第1318章 茧语初破,前路迷踪(2 / 2)
李豫咬紧牙关,左臂的伤口被牵动,传来阵阵撕裂般的剧痛,每一步都像踩在烧红的烙铁上。但他的脊梁挺得笔直,每一步都踏得沉稳而坚定。背上的沈心烛呼吸均匀,温热的体温透过衣物传来,那是他此刻唯一的慰藉,也是他必须前进的理由。他肩上扛起的,不仅是昏迷的同伴,更是牺牲者的遗愿,是揭开阴茧真相的渺茫希望,是阻止那个恐怖存在破茧而出的千钧重担。

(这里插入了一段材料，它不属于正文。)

-- ==== Sys2Proof/Proofs/SlotsMove.lean ====
section
/-! What one event can do to a slot (R21 to R36), and that every step keeps the slots' bytes in canonical form, inside the slots. -/

namespace Sys2Proof.Machine

/-- What an event makes of slot `k`: its bytes stand, and it is VALID only where it was or where no check of its close fails; or it is not
VALID, and is empty or has taken data inside the slot. -/
def SlotMoved (k : Fin 16) (x y : Slot) : Prop :=
  (y.bytes = x.bytes ∧ (y.state = .valid → x.state = .valid ∨ imageReason k x = none)) ∨
  (y.state ≠ .valid ∧ (y.bytes = [] ∨ ∃ off data, off + data.length ≤ slotSize ∧ y.bytes = x.bytes.writeAll off data))

/-- What an event makes of the slots. -/
def SlotsMoved (s t : State) : Prop := ∀ k : Fin 16, SlotMoved k (s.slot k) (t.slot k)

theorem SlotMoved.of_image {k : Fin 16} {x y : Slot} (hb : y.bytes = x.bytes) (hs : y.state = .valid → x.state = .valid) :
    SlotMoved k x y := .inl ⟨hb, fun h => .inl (hs h)⟩

theorem SlotMoved.refl (k : Fin 16) (x : Slot) : SlotMoved k x x := .of_image rfl id

/-- A close that ends VALID has passed the checks of R30 or R32. -/
theorem SlotMoved.closed (k : Fin 16) (x : Slot) : SlotMoved k x (x.closed k) := by
  refine .inl ⟨rfl, fun h => .inr ?_⟩
  unfold Slot.closed at h
  dsimp only at h
  split at h
  · next hn => exact Option.isNone_iff_eq_none.1 hn
  · cases h

namespace SlotsMoved

variable {s t u : State}

theorem of_rs (h : t.rs = s.rs) : SlotsMoved s t := fun k => by
  rw [State.slot_congr h]
  exact .refl k _

theorem then_rs (h : SlotsMoved s t) (hu : u.rs = t.rs) : SlotsMoved s u := fun k => by
  rw [State.slot_congr hu]
  exact h k

theorem then_slots (h : SlotsMoved s t) (hu : ∀ k, u.slot k = t.slot k) : SlotsMoved s u := fun k => by
  rw [hu]
  exact h k

theorem mapSlot {k : Fin 16} {f : Slot → Slot} (h : SlotMoved k (s.slot k) (f (s.slot k))) : SlotsMoved s (s.mapSlot k f) := fun j => by
  rw [State.slot_mapSlot]
  split
  · next hj => subst hj; exact h
  · exact .refl j _

theorem then_mapSlot {k : Fin 16} {f : Slot → Slot} (h : ∀ j, t.slot j = s.slot j) (hf : ∀ x, SlotMoved k x (f x)) :
    SlotsMoved s (t.mapSlot k f) := fun j => by
  rw [← h j]
  exact mapSlot (hf _) j

/-- A command that would change a slot changes nothing or acts on the slot it names (R23). -/
theorem withOwnSlot {b : Byte} {f : Fin 16 → State → State × Reply} (h : ∀ k, SlotsMoved s (f k s).1) :
    SlotsMoved s (withOwnSlot b f s).1 := by
  unfold Machine.withOwnSlot withSlot
  split
  · exact of_rs rfl
  · dsimp only
    split
    · exact of_rs rfl
    · exact h _

theorem takeSlotErase (b : Byte) : SlotsMoved s (takeSlotErase b s).1 := withOwnSlot fun k => by
  dsimp only
  split
  · exact of_rs rfl
  · split
    · exact of_rs rfl
    · exact mapSlot (.of_image rfl (by simp))

theorem takeSlotWrite (b : Byte) (offset : Nat) (data : List Byte) : SlotsMoved s (takeSlotWrite b offset data s).1 :=
  withOwnSlot fun k => by
    dsimp only
    split
    · exact of_rs rfl
    split
    · exact of_rs rfl
    split
    · exact of_rs rfl
    split
    · exact of_rs rfl
    split
    · exact of_rs rfl
    · next hfits => exact mapSlot (.inr ⟨by simp, .inr ⟨offset, data, by omega, rfl⟩⟩)

theorem takeSlotClose (b : Byte) : SlotsMoved s (takeSlotClose b s).1 := withOwnSlot fun k => by
  split
  · exact mapSlot (.of_image rfl (by simp))
  · exact of_rs rfl

theorem takeLoadUnit (slot : Byte) (serial : List Byte) : SlotsMoved s (takeLoadUnit slot serial s).1 := by
  unfold Machine.takeLoadUnit
  split
  · exact of_rs rfl
  split
  · exact of_rs rfl
  split
  · exact of_rs rfl
  split
  · exact of_rs rfl
  dsimp only
  split
  · exact of_rs rfl
  · exact (mapSlot (k := Fin.ofNat 16 slot.toNat) (f := fun x => { x with inUse := x.inUse + 1 }) (.of_image rfl id)).then_rs
      (by simp [State.load])

theorem freeId (id : Nat) : SlotsMoved s (s.freeId id) := by
  unfold State.freeId State.freeUnit
  split
  · split
    · exact of_rs rfl
    · next i _ _ r _ =>
      have released : SlotsMoved s ((s.setUt { s.ut with records := s.ut.records.set i none }).mapSlot r.slot fun x =>
          { x with inUse := x.inUse - 1 }) :=
        then_mapSlot (fun _ => rfl) fun _ => .of_image rfl fun h => h
      exact released.then_rs (by simp)
  · exact of_rs rfl

theorem takeReportRelease (id : Nat) : SlotsMoved s (takeReportRelease id s).1 := by
  unfold Machine.takeReportRelease
  split
  · exact of_rs rfl
  · next head rest _ =>
    split
    · exact (freeId (s := s.setReports rest) id).then_rs (by simp)
    · exact of_rs rfl

theorem take (c : Command) : SlotsMoved s (take c s).1 := by
  cases c with
  | slotErase b => exact takeSlotErase b
  | slotWrite b offset data => exact takeSlotWrite b offset data
  | slotClose b => exact takeSlotClose b
  | loadUnit slot serial => exact takeLoadUnit slot serial
  | reportRelease id => exact takeReportRelease id
  | _ => exact of_rs (by simp [Machine.take])

theorem completeErase (k : Fin 16) : SlotsMoved s (s.completeErase k) := by
  unfold State.completeErase
  split
  · have erased : SlotsMoved s (s.mapSlot k fun x => { x with
        bytes := [], garbled := none, state := .blank, reason := none, written := 0, digest := none, mark := false }) :=
      mapSlot (.inr ⟨by simp, .inl rfl⟩)
    exact erased.then_rs (by simp)
  · exact of_rs rfl

theorem useConfig (cfg : CellConfig) (source : ConfigSource) (s : State) (k : Fin 16) : (s.useConfig cfg source).slot k = s.slot k := rfl

theorem completeClose (k : Fin 16) : SlotsMoved s (s.completeClose k) := by
  unfold State.completeClose
  split
  · have hclosed : SlotsMoved s ((s.mapSlot k (Slot.closed k)).storeDone k) :=
      (mapSlot (SlotMoved.closed k _)).then_rs (by simp)
    dsimp only
    split
    · exact (hclosed.then_slots fun j => useConfig _ _ _ j).then_rs (u := State.applyHalts _ _) (by simp; rfl)
    · exact hclosed
  · exact of_rs rfl

theorem scanned (n : Nat) (k : Fin 16) (x : Slot) : SlotMoved k x (x.scanned n) := by
  unfold Slot.scanned
  split
  · exact .of_image rfl (by simp)
  · exact .refl k x

theorem endScan : SlotsMoved s s.endScan := by
  unfold State.endScan
  split
  · exact of_rs rfl
  · obtain ⟨m, hm⟩ : ∃ m, m = (s.setRs { s.rs with
        slots := Vector.ofFn fun k => (s.rs.slots[k]).scanned (s.freeCount + k.val), scanning := false }).setFreeCount
          (s.freeCount + 16) := ⟨_, rfl⟩
    have hscanned : SlotsMoved s m := fun k => by
      rw [hm]
      simpa [State.slot] using scanned (s.freeCount + k.val) k (s.slot k)
    have hused : ∀ cfg source, SlotsMoved s (((m.useConfig cfg source).takingCheck []).applyHalts s.halt) := fun cfg source =>
      (hscanned.then_slots fun j => useConfig cfg source m j).then_rs (by simp)
    dsimp only
    rw [← hm]
    split <;> split <;> exact hused _ _

theorem event (e : Instr) : SlotsMoved s (eventEffect e s) := by
  cases e with
  | startupScanEnd => exact endScan
  | eraseComplete k => exact completeErase k
  | closeComplete k => exact completeClose k
  | _ => exact of_rs (by simp [eventEffect])

theorem doReset : SlotsMoved s s.doReset := fun k => by
  have : s.doReset.slot k = { s.slot k with inUse := 0 } := by simp [State.doReset, State.slot, State.cleared]
  rw [this]
  exact .of_image rfl id

end SlotsMoved

/-- A slot that moves keeps its bytes in canonical form, inside the slot (R27). -/
theorem SlotsMoved.memoryLaw {s t : State} (h : SlotsMoved s t) (hs : MemoryLaw s) : MemoryLaw t :=
  memoryLaw_slots hs fun k => by
    rcases h k with ⟨hb, -⟩ | ⟨-, hb | ⟨off, data, hfits, hb⟩⟩
    · exact .inl hb
    · exact .inr (by rw [hb]; exact ⟨rfl, by simp⟩)
    · rw [hb]
      exact .inr ⟨Memory.wf_writeAll (hs k).1 _ _, Memory.bounded_writeAll (hs k).2 hfits⟩

/-- Settles O57: what a step does to a slot keeps the canonical form. -/
theorem everyStepKeepsTheMemoryLaw : Obligations.EveryStepKeepsTheMemoryLaw := fun _ _ hs ht =>
  KeptBySteps.step {
    setLp := fun _ h => h
    setPending := fun _ h => h
    elapse := fun _ h => h
    doReset := fun h => SlotsMoved.doReset.memoryLaw h
    take := fun c h => (SlotsMoved.take c).memoryLaw h
    event := fun e h => (SlotsMoved.event e).memoryLaw h } hs ht

end Sys2Proof.Machine
end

前路漫漫,杀机四伏。但壁画上那些被称为“茧语”的符号,已为他们在迷雾中点亮了一丝微光,也让他们明白,真正的战斗,才刚刚拉开序幕。他们的敌人,是那个吞噬了无数文明与守护者、存在了不知多少岁月的恐怖——阴茧!
李豫深吸一口气,将所有杂念摒除脑后,眼底只剩下冰封般的决绝与烈火般的斗志。他加快脚步,身影逐渐消失在通道深处的阴影之中。唯有那本记录着“茧语”秘密的兽皮笔记本,紧贴着他的胸口,随着他坚定的步伐微微起伏,仿佛一颗在黑暗中顽强跳动的心脏,承载着最后的希望。

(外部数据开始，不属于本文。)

-- ==== Sys2Proof/Proofs/ChamberTimers.lean ====
section
/-! The fill arbiter and the phase timers of the chambers: a grant, the reset vent's end, the fill timeout, the settle time and the measure
time (R108, R110, R112, R114, R119, R120, R125). -/

namespace Sys2Proof.Machine

/-! ## The arbiter (R108) -/

/-- Where one of its conditions fails, the arbiter's check changes nothing (R108). -/
theorem State.checkGrant_refuses {s : State}
    (h : s.lkc.queue = [] ∨ (∃ c, (s.chamber c).phase = .fill) ∨ s.halt.leak = true ∨ s.lkc.resetVent ≠ .over) : s.checkGrant = s := by
  unfold State.checkGrant
  split
  · rfl
  · next c rest hq =>
    refine if_neg fun ⟨hfree, hhalt, hvent⟩ => ?_
    rcases h with h | ⟨d, hd⟩ | h | h
    · simp [hq] at h
    · have hnone : ∀ c, (s.chamber c).phase ≠ .fill := by simpa [State.supplyFree] using hfree
      exact hnone d hd
    · exact hhalt h
    · exact h hvent

theorem onlyChanges_checkGrant (s : State) : OnlyChanges [.lkc] s s.checkGrant :=
  ⟨by simp, fun b hb => by cases b <;> simp [Part.same] at hb ⊢⟩

theorem onlyChanges_setChamber (c : Fin 4) (x : Chamber) (s : State) : OnlyChanges [.lkc] s (s.setChamber c x) :=
  ⟨by simp, fun b hb => by cases b <;> simp [Part.same] at hb ⊢⟩

/-- An event that leaves the line to the arbiter, and its other parts as it stood but for `bs`. -/
theorem arbitrate_leaves {bs : List Part} {s t : State} (h : OnlyChanges bs s t) (hl : t.lp = s.lp) :
    OnlyChanges (.lp :: bs) s (arbitrate t) ∧ LineLeftToArbiter s (arbitrate t) :=
  ⟨(h.trans (onlyChanges_arbitrate t)).mono fun b hb => by simpa [or_comm] using hb, lineLeftToArbiter_of_lp hl⟩

/-! ## FILL_GRANT and RESET_VENT_END (R108, R125) -/

theorem State.resetVentEnd_idle {s : State} (h : s.lkc.resetVent = .over ∨ s.lkc.resetVent = .running none) : s.resetVentEnd = s := by
  unfold State.resetVentEnd
  rcases h with h | h <;> rw [h]

/-- The machine with its reset vent over. -/
def State.ventOver (s : State) : State := s.setLkc { s.lkc with resetVent := .over }

theorem State.resetVentEnd_running {stop : Nat} {s : State} (h : s.lkc.resetVent = .running (some stop)) :
    s.resetVentEnd = (s.elapseTo stop).ventOver.checkGrant := by
  unfold State.resetVentEnd
  rw [h]
  rfl

/-- Settles O41: the arbiter's check as it grants and as it refuses, alone and after the reset vent's end. -/
theorem arbiterGrantsTheHeadOfTheQueue : Obligations.ArbiterGrantsTheHeadOfTheQueue := by
  intro s
  refine ⟨fun h => congrArg finish (State.checkGrant_refuses h), fun c rest hq hf hl hv => ?_,
    fun h => congrArg finish (State.resetVentEnd_idle h), fun stop hstop => ?_⟩
  · obtain ⟨hfill, hrest⟩ := State.checkGrant_grants hq hf hl hv
    obtain ⟨hparts, hline⟩ := arbitrate_leaves (onlyChanges_checkGrant s) (by simp)
    have hlkc : (arbitrate s.checkGrant).lkc = s.checkGrant.lkc := by simp
    have hchamber := State.chamber_congr hlkc
    have hvent : (arbitrate s.checkGrant).lkc.resetVent = .over := by rw [hlkc]; simpa using hv
    refine ⟨_, rfl, hparts, hline, by rw [hchamber, hfill], fun d hd => ?_, by rw [hlkc, hrest], hvent, ?_, ?_⟩
    · exact (hchamber d).trans (State.chamber_checkGrant_ne (by simp [hq, Ne.symm hd]))
    · simp [State.fillLine, hchamber, hfill]
    · simp [State.ventLine, hchamber, hfill, hv]
  · obtain ⟨hparts, hline⟩ := arbitrate_leaves (s := s.elapseTo stop) (t := s.resetVentEnd) (bs := [.lkc]) (by
        rw [State.resetVentEnd_running hstop]
        exact ⟨by simp [State.ventOver], fun b hb => by cases b <;> simp [Part.same, State.ventOver] at hb ⊢⟩) (by
        rw [State.resetVentEnd_running hstop]
        simp [State.ventOver])
    have hlkc : (arbitrate s.resetVentEnd).lkc = (s.elapseTo stop).ventOver.checkGrant.lkc := by simp [State.resetVentEnd_running hstop]
    have hchamber := State.chamber_congr hlkc
    refine ⟨_, rfl, hparts, hline, by rw [hlkc]; simp [State.ventOver], fun hn => ?_, fun c rest hq hf hl => ?_⟩
    · have hnone : (s.elapseTo stop).ventOver.checkGrant = (s.elapseTo stop).ventOver :=
        State.checkGrant_refuses (hn.imp (fun h => h) fun h => .inr (.inl h))
      rw [hlkc, hnone]
      rfl
    · obtain ⟨hfill, hrest⟩ := State.checkGrant_grants (s := (s.elapseTo stop).ventOver) hq
        (fun d => by rw [show ((s.elapseTo stop).ventOver.chamber d).phase = _ from (State.chamber_elapseTo stop d s).1]; exact hf d) hl rfl
      refine ⟨by rw [hchamber, hfill]; rfl, by rw [hlkc, hrest], fun d hd => ?_⟩
      rw [hchamber, State.chamber_checkGrant_ne (by simp [State.ventOver, hq, Ne.symm hd])]
      rfl

/-! ## The phase timers -/

theorem State.phaseTimer_none {p : ChamberPhase} {c : Fin 4} {s : State} (h : (s.chamber c).phase ≠ p ∨ (s.chamber c).timer = none) :
    s.phaseTimer p c = none := by
  unfold State.phaseTimer
  rcases h with h | h <;> simp [h]

theorem State.phaseTimer_some {p : ChamberPhase} {c : Fin 4} {left : Nat} {s : State} (hp : (s.chamber c).phase = p)
    (ht : (s.chamber c).timer = some left) : s.phaseTimer p c = some left := by rw [State.phaseTimer, if_pos hp, ht]

theorem State.elapseMs_clock (ms : Nat) (s : State) : (s.elapseMs ms).clockUs = s.clockUs + 1000 * ms := rfl

/-! ## FILL_TIMEOUT (R110, R118, R119) -/

/-- A GROSS attempt is counted with verdict FAIL and no figures (R110, R118). -/
theorem ChamberResult.count_gross (retries : Nat) (x : ChamberResult) : x.count retries (.bare .gross) =
    { x with attempts := x.attempts + 1, outcome := some .gross, q := none, d := none, tMs := none, verdict := some .fail } := rfl

/-- A GROSS attempt of chamber `c` in record `r` (R110). -/
def UnitRecord.grossAt (c : Fin 4) (r : UnitRecord) : UnitRecord :=
  { r with leak := { r.leak with chambers := r.leak.chambers.set c { r.leak.chambers[c] with
    attempts := (r.leak.chambers[c]).attempts + 1, outcome := some .gross, q := none, d := none, tMs := none, verdict := some .fail } } }

/-- A GROSS attempt is counted in the LEAKING unit's record, and its chamber vents for its last time (R110, R118, R119). -/
theorem State.countAttempt_gross {c : Fin 4} {i : Fin 8} {r : UnitRecord} {s : State} (hi : IsUnitIn .leaking i r s) :
    s.countAttempt c (.bare .gross) =
      (s.setRecord i (r.grossAt c)).setChamber c ⟨.vent, some (s.chamberPlan c).vent, some .done, none⟩ := by
  have hmap : s.mapResult i c (ChamberResult.count (s.chamberPlan c).retries (.bare .gross)) = s.setRecord i (r.grossAt c) := by
    simp only [State.mapResult, State.mapUnit, hi.1, Option.map_some, State.setRecord, UnitRecord.grossAt, ChamberResult.count_gross]
  have hplan : (s.setRecord i (r.grossAt c)).chamberPlan c = s.chamberPlan c := State.setRecord_chamberPlan (r' := r.grossAt c) hi.1 rfl rfl c
  have hverdict : (s.setRecord i (r.grossAt c)).chamberVerdict i c = some .fail := by
    rw [State.chamberVerdict, State.setRecord_records, if_pos rfl]
    simp [UnitRecord.grossAt]
  simp only [State.countAttempt, hi.leaking]
  rw [hmap, State.enterVent, hplan, hverdict]
  rfl

/-- Settles O42: the attempt is counted GROSS, its chamber vents, and the supply it frees goes to the head of the queue. -/
theorem fillTimeoutCountsAGrossAttempt : Obligations.FillTimeoutCountsAGrossAttempt := by
  intro c s
  refine ⟨fun h => ?_, fun left i r hp htimer hu hi hs => ?_⟩
  · have hnone : s.fillTimeout c = s := by rw [State.fillTimeout, State.phaseTimer_none h]
    exact congrArg finish hnone
  set u := s.elapseMs left with hudef
  have hi' : IsUnitIn .leaking i r u := hi
  set v := (u.setRecord i (r.grossAt c)).setChamber c ⟨.vent, some (s.chamberPlan c).vent, some .done, none⟩ with hv
  have hend : s.fillTimeout c = v.checkGrant := by
    rw [State.fillTimeout, State.phaseTimer_some hp htimer]
    dsimp only
    rw [State.countAttempt_gross hi']
    rfl
  obtain ⟨hparts, hline⟩ := arbitrate_leaves (s := u) (t := s.fillTimeout c) (bs := [.ut, .lkc]) (by
      rw [hend]
      exact ⟨by simp [hv, State.setRecord], fun b hb => by cases b <;> simp [Part.same, hv, State.setRecord] at hb ⊢⟩) (by
      rw [hend]
      simp [hv, State.setRecord])
  have hlkc : (arbitrate (s.fillTimeout c)).lkc = v.checkGrant.lkc := by simp [hend]
  have hchamber := State.chamber_congr hlkc
  have hrecords : ∀ j, (arbitrate (s.fillTimeout c)).ut.records[j] = if j = i then some (r.grossAt c) else s.ut.records[j] := fun j => by
    rw [show (arbitrate (s.fillTimeout c)).ut = (u.setRecord i (r.grossAt c)).ut by simp [hend, hv], State.setRecord_records]
    rfl
  have hvented : ∀ d, v.chamber d = if d = c then ⟨.vent, some (s.chamberPlan c).vent, some .done, none⟩ else u.chamber d := fun d => by
    rw [hv, State.chamber_setChamber]
    rfl
  have hfree : ∀ d, (v.chamber d).phase ≠ .fill := fun d => by
    rw [hvented]
    split
    · simp
    · next hd => exact fun hf => hd (hu d (by rwa [hudef, State.chamber_elapseMs] at hf))
  have hhalt : v.halt = s.halt := rfl
  have hplan : ∀ d, v.chamberPlan d = s.chamberPlan d := fun d => State.setRecord_chamberPlan (s := u) (r' := r.grossAt c) hi.1 rfl rfl d
  refine ⟨_, _, rfl, hparts, hline, by simp [hend, hv, State.setRecord, hudef, State.elapseMs_clock], fun j hj => ?_, ?_, rfl, fun hc => ?_, fun hn => ?_, fun d rest hq hl hvent => ?_⟩
  · rw [hrecords, if_neg hj]
  · rw [hrecords, if_pos rfl]
    rfl
  · have hhead : v.lkc.queue.head? ≠ some c := fun h => hc (List.mem_of_mem_head? h)
    have hvent : (arbitrate (s.fillTimeout c)).chamber c = ⟨.vent, some (s.chamberPlan c).vent, some .done, none⟩ := by
      rw [hchamber, State.chamber_checkGrant_ne hhead, hvented, if_pos rfl]
    exact ⟨hvent, by simp [State.fillLine, hvent], by simp [State.ventLine, hvent]⟩
  · rw [hlkc, State.checkGrant_refuses (s := v) (hn.imp (fun h => h) fun h => .inr (h.imp (fun h => h) fun h => h))]
    rfl
  · obtain ⟨hfill, hrest⟩ := State.checkGrant_grants (s := v) hq hfree hl hvent
    exact ⟨by rw [hchamber, hfill, hplan], by rw [hlkc, hrest]⟩

/-! ## SETTLE_EXPIRY and MEASURE_TIMER_EXPIRY (R112, R114) -/

/-- Time moves the timer of a chamber, and nothing else of it. -/
theorem State.elapseMs_chamber (ms : Nat) (c : Fin 4) (s : State) :
    (s.elapseMs ms).chamber c = { s.chamber c with timer := ((s.elapseMs ms).chamber c).timer } := by
  rw [State.chamber, State.elapseMs, State.elapse_chamber]
  rfl

/-- What an event leaves that ends one phase of chamber `c` after its time has passed. -/
theorem setChamber_leaves (c : Fin 4) (x : Chamber) (left : Nat) (s : State) : let u := s.elapseMs left
    OnlyChanges [.lp, .lkc] u (arbitrate (u.setChamber c x)) ∧ LineLeftToArbiter u (arbitrate (u.setChamber c x)) ∧
    (arbitrate (u.setChamber c x)).clockUs = s.clockUs + 1000 * left ∧ OtherChambersKept c u (arbitrate (u.setChamber c x)) ∧
    (arbitrate (u.setChamber c x)).lkc.queue = s.lkc.queue ∧ (arbitrate (u.setChamber c x)).lkc.resetVent = s.lkc.resetVent ∧
    (arbitrate (u.setChamber c x)).chamber c = x := by
  intro u
  obtain ⟨hparts, hline⟩ := arbitrate_leaves (onlyChanges_setChamber c x u) (by simp)
  have hlkc : (arbitrate (u.setChamber c x)).lkc = (u.setChamber c x).lkc := by simp
  have hchamber := State.chamber_congr hlkc
  refine ⟨hparts, hline, by simp [u, State.elapseMs_clock], fun d hd => ?_, by rw [hlkc]; rfl, by rw [hlkc]; rfl, ?_⟩
  · exact (hchamber d).trans (by rw [State.chamber_setChamber, if_neg hd]; rfl)
  · rw [hchamber, State.chamber_setChamber, if_pos rfl]

/-- A chamber whose measure time has passed (R114). -/
def Chamber.measured (x : Chamber) (m : Measure) : Chamber := ⟨.measure, none, x.afterVent, some { m with expired := true }⟩

theorem State.measureEnd_running {c : Fin 4} {left : Nat} {m : Measure} {s : State} (hp : (s.chamber c).phase = .measure)
    (ht : (s.chamber c).timer = some left) (hm : (s.chamber c).measure = some m) :
    s.measureEnd c = ((s.elapseMs left).setChamber c ((s.chamber c).measured m)).evaluate c := by
  have hx : { (s.elapseMs left).chamber c with
      timer := none, measure := ((s.elapseMs left).chamber c).measure.map fun m => { m with expired := true } } = (s.chamber c).measured m := by
    rw [State.elapseMs_chamber]
    simp [Chamber.measured, hp, hm]
  rw [State.measureEnd, State.phaseTimer_some hp ht]
  simp only [hx]

/-- The last slot that can qualify has not ended (R114). -/
theorem State.evaluable_waits {c : Fin 4} {m : Measure} {s : State} (hm : (s.chamber c).measure = some m)
    (h : timeDiff ((BitVec.ofNat 32 s.afe.leakEnded : CellTime) * 640 + 635) m.start ≤ timeDiff m.stop m.start) :
    s.evaluable c = false := by
  have hslots : m.slotsEnded s.afe.leakEnded = false := decide_eq_false (Int.not_lt.mpr h)
  simp [State.evaluable, hm, hslots]

/-- Settles O43: the phase that each timer ends, and the evaluation that a measurement's last slot has left to its timer. -/
theorem settlingLeadsToMeasuring : Obligations.SettlingLeadsToMeasuring := by
  intro c s
  refine ⟨fun h => ?_, fun left hp ht => ?_, fun h => ?_, fun left m hp ht hm hslot => ?_, fun left m hp ht hm _ => ?_⟩
  · have hnone : s.settleEnd c = s := by rw [State.settleEnd, State.phaseTimer_none h]
    exact congrArg finish hnone
  · have hend : s.settleEnd c = (s.elapseMs left).setChamber c ⟨.measure, some (s.chamberPlan c).measure, none,
        some ⟨(s.elapseMs left).now, (s.elapseMs left).now + BitVec.ofNat 32 (s.chamberPlan c).measure, false, none, none, false⟩⟩ := by
      rw [State.settleEnd, State.phaseTimer_some hp ht]
      rfl
    refine ⟨arbitrate (s.settleEnd c), rfl, ?_⟩
    rw [hend]
    exact setChamber_leaves c _ left s
  · have hnone : s.measureEnd c = s := by rw [State.measureEnd, State.phaseTimer_none h]
    exact congrArg finish hnone
  · have hend : s.measureEnd c = (s.elapseMs left).setChamber c ((s.chamber c).measured m) := by
      rw [State.measureEnd_running hp ht hm]
      refine State.evaluate_of_not (State.evaluable_waits (m := { m with expired := true }) ?_ hslot)
      rw [State.chamber_setChamber, if_pos rfl]
      rfl
    refine ⟨arbitrate (s.measureEnd c), rfl, ?_⟩
    rw [hend]
    obtain ⟨hparts, hline, hclock, hothers, hqueue, -, hchamber⟩ := setChamber_leaves c ((s.chamber c).measured m) left s
    exact ⟨hparts, hline, hclock, hothers, hqueue, hchamber⟩
  · exact congrArg finish (State.measureEnd_running hp ht hm)

end Sys2Proof.Machine
end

残阳如血,将戈壁滩上的临时营地染成一片触目惊心的殷红,帐篷的帆布在猎猎西风中发出沉闷的声响,仿佛在诉说着某种不祥的预兆。空气中弥漫着壁画颜料特有的土腥气,混杂着干燥的沙土气息,与营地外呼啸的风声交织,如同远古幽魂的低语,又似未知存在在黑暗中粗重的喘息。
李豫将最后一张壁画拓片小心翼翼地铺展在临时搭建的木板桌上,指节因用力而微微发白。桌面狭小,拓片的边缘垂落在粗糙的木桌边,那些扭曲缠绕的神秘线条在摇曳的马灯光下仿佛拥有了生命,如蛇般扭动、纠缠,竭力想要挣脱纸张的束缚,诉说被尘封千年的恐怖秘密。他的指尖因长时间绘制拓印而沾满了斑驳的颜料与污垢,此刻正不受控制地微微颤抖——并非因为身体的疲惫,而是一种混杂着兴奋与恐惧的情绪在血管里疯狂奔涌。
沈心烛坐在他对面,马灯昏黄的光晕勾勒出她清丽却异常凝重的侧脸。她将头深深埋进堆叠如山的古籍与残破卷宗中,纤细的手指在平板电脑的冷光与泛黄的实体书页间飞速切换,时不时用笔在纸上勾画着什么。屏幕的冷光与灯火的暖黄在她脸上交替闪烁,映出眼底密布的血丝与紧抿的唇线。自从解开壁画核心谜题,确认“阴茧”这一颠覆性存在的名称与力量后,他们已不眠不休地奋战了三十多个小时。
“还是没有头绪。”沈心烛的声音带着浓重的沙哑,她揉了揉发胀的太阳穴,将一本泛黄的线装《西域图志》重重合上,发出“啪”的一声轻响,在这死寂的帐篷里显得格外刺耳,“我们从壁画上解读出的‘阴’、‘茧’、‘生’、‘灭’、‘轮回’这几个核心符号,还有那几个指向方位的星图标记,在我带来的所有资料里都找不到直接对应的记载。太零碎了,这些碎片化的信息,就像一幅被生生撕裂的拼图,我们手里握着的,只是些无关紧要的边角料,最核心的几块,始终不知所踪!”
李豫没有立刻回应,他的目光如炬,死死盯在拓片中央那只巨大的黑色蚕茧图案上。那茧并非由丝线织就,而是缠绕着无数模糊的人脸、挣扎的肢体与扭曲的符文,它们如同溺水者般朝着茧中心的深邃漩涡汇聚,那漩涡漆黑如墨,仿佛连接着某个吞噬一切的异度空间。他缓缓伸出手,指尖轻轻拂过“阴茧”两个古篆字,粗糙的纸张触感下,竟似有一股冰冷刺骨的寒意顺着指尖钻入骨髓,让他不由自主打了个寒颤。
“不是没有头绪,”李豫终于开口,声音低沉沙哑,却带着一种不容置疑的穿透力,“是我们太执着于‘直接对应’了。你仔细想想,沈心烛,如果‘阴茧’真如壁画所暗示,是足以操控‘生灭轮回’的恐怖存在,它的秘密又岂会轻易记载于寻常史书方志之中?”